The first thing I can say is that it has definitely become a trend to install a purpose-built backup app for VMware/Hyper-V. On one hand, it's hard to argue with success. People who have moved to such products have often found their backups much easier than they were before. On the other hand, since most of them are moving from the agent-in-the-guest approach, anything would be better than that. Some of them are also moving from their attempt to use Very Crappy Backup (VCB). That's another one that is not hard to compete with.
These purpose-built products do have some really awesome features. For one, they often work around the limitation that VMware creates by using the VSS_BT_COPY backup type. They do something to make sure that the transaction logs in guests get truncated. Some of them also have some really interesting features of being able to run a guest directly from a backup, which leads to all sorts of interesting recovery possibilities.

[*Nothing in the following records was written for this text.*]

-- ==== Sys2Proof/Machine/Memory.lean ====
section
/-! DEFINITION. From an effective address to storage: address forms, translation, the physical map, FIFO ports, view windows,
update lines, poison and watermarks (spec/03, spec/21). -/

namespace Sys2Proof.Machine

/-! ### Who accesses, and how -/

/-- The agent of an access: its partition, whether it acts at user level, the device-wide cluster its thread occupies (none for
an engine, whose access to the own-cluster alias reaches nothing, R53), whether watermarks stall it (a thread's access, R87,
R290), whether its addresses are physical, as an entry of a host tile queue names them (R335), the cluster through whose caches it
passes (none for an engine, which acts at the lines' homes, R59), and the tag of a loop's KV writes (R318). -/
structure Who where
  part  : Nat
  user  : Bool
  cl    : Option Nat
  watch : Bool
  phys  : Bool := false
  via   : Option Nat := none
  tag   : Option KvTag := none
  deriving DecidableEq, Repr

/-- A thread as the agent of its own accesses. -/
def Thread.who (t : Thread) : Who :=
  { part := t.part, user := decide (t.level = .user), cl := some t.clusterNo, watch := true, via := some t.clusterNo }

/-- What an access needs of its page (R57). -/
inductive Need where
  | load | store | rmw | fetch
  deriving DecidableEq, Repr

def Need.wr : Need → Bool
  | .store | .rmw => true
  | _ => false
def Need.rd : Need → Bool
  | .store => false
  | _ => true

/-- Access fields of class 0x4 (R344). -/
def accLoad : Nat := 0
def accStore : Nat := 1
def accAtomic : Nat := 2
def accFetch : Nat := 3
def accVLoad : Nat := 4
def accVStore : Nat := 5
def accEngine : Nat := 6
def accWalk : Nat := 7

/-! ### Physical memory: bytes, poison, write hooks -/

def hbmEnd : Nat := 0x60_0000_0000
def hostBase : Nat := 0x1_0000_0000_0000
def isHbm (pa : Nat) : Bool := decide (pa < hbmEnd)
def isHost (pa : Nat) : Bool := decide (hostBase ≤ pa) && decide (pa < 2 * hostBase)
def fabricBase : Nat := 0x8_0000_0000_0000
def isFabric (pa : Nat) : Bool := decide (fabricBase ≤ pa)

/-- The Detail of the lowest poisoned granule among `n` bytes at `pa` (R377). While START.LINKLOST is set host memory reads as
poisoned with Detail 6 (R401). -/
def poisonAt (s : State) (pa n : Nat) : Option Nat :=
  if s.plat.linkLost && isHost pa then some 6
  else match s.poison with
  | [] => none
  | ps => (ps.find? fun p => decide (pa / 32 ≤ p.1) && decide (p.1 < (pa + n + 31) / 32)).map Prod.snd

/-- Poison a granule, keeping the Detail first recorded and the list in order (R376, R377). -/
def setPoison : Poison → Nat → Nat → Poison
  | [], g, d => [(g, d)]
  | (h, e) :: r, g, d => if g = h then (h, e) :: r else if g < h then (g, d) :: (h, e) :: r else (h, e) :: setPoison r g d

/-- Granules that a write of `n` bytes at `pa` covers whole lose their poison (R377). -/
def clearPoison (ps : Poison) (pa n : Nat) : Poison :=
  ps.filter fun p => !(decide (pa ≤ 32 * p.1) && decide (32 * p.1 + 32 ≤ pa + n))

My concern is that many of these products are missing what I would consider to be core functionality for a centralized backup product. When I look closely at these products, they tend to be missing one or all of the features listed below. What's worse, when these shortcomings are pointed out, some of their representatives look at you like "why would you want that?" I've been doing nothing but backups for almost 20 years, and I think any decent backup product should have all of these features:
Support for more than one platform
Very few shops are 100% virtualized. If you can't also backup the few physical machines their environment, you force them to also run some other product to back those up. More backup apps means more confusion and more confusion with each failed backup and restore. It's simply math.
It's very common to require more than one backup server to handle a given environment. Do you have some sort of centralized management that allows you to see all of your backup servers and manage them all from one place?
Backup functionality #1 is to support the copying of the data from the backup source to the destination, and then to another destination. Many of these purpose-built backup tools are really good at the first step, but have absolutely nothing for the second step. They tell you that you can run another backup to another destination, which is not good for a number of reasons. Or they tell you that you can buy a 3rd-party dedupe product that can replicate your backups for you. I'm sorry, this should be in your product. You should not require me to buy other people's products to do what your product should do on its own. (The lack of this feature is why so many people buy inexpensive products like Backup Exec to back up the datastores created by these products.)
If you have a database that stores configuration and/or history information about your product, it should be built into your product to back up that database. Period. Telling someone they can run a cron job just doesn't cut it. And if how/when to run that cron job isn't even in your documentation, shame on you.
This is at the end of the list for a reason. I'll admit that this is the least important on the list, but I do believe that a backup product should have the ability to copy to tape for long term storage purposes. Not everyone can store their backup on disk as long as they need to. Again, many people use Backup Exec to handle this, but I believe it should be built into any backup product.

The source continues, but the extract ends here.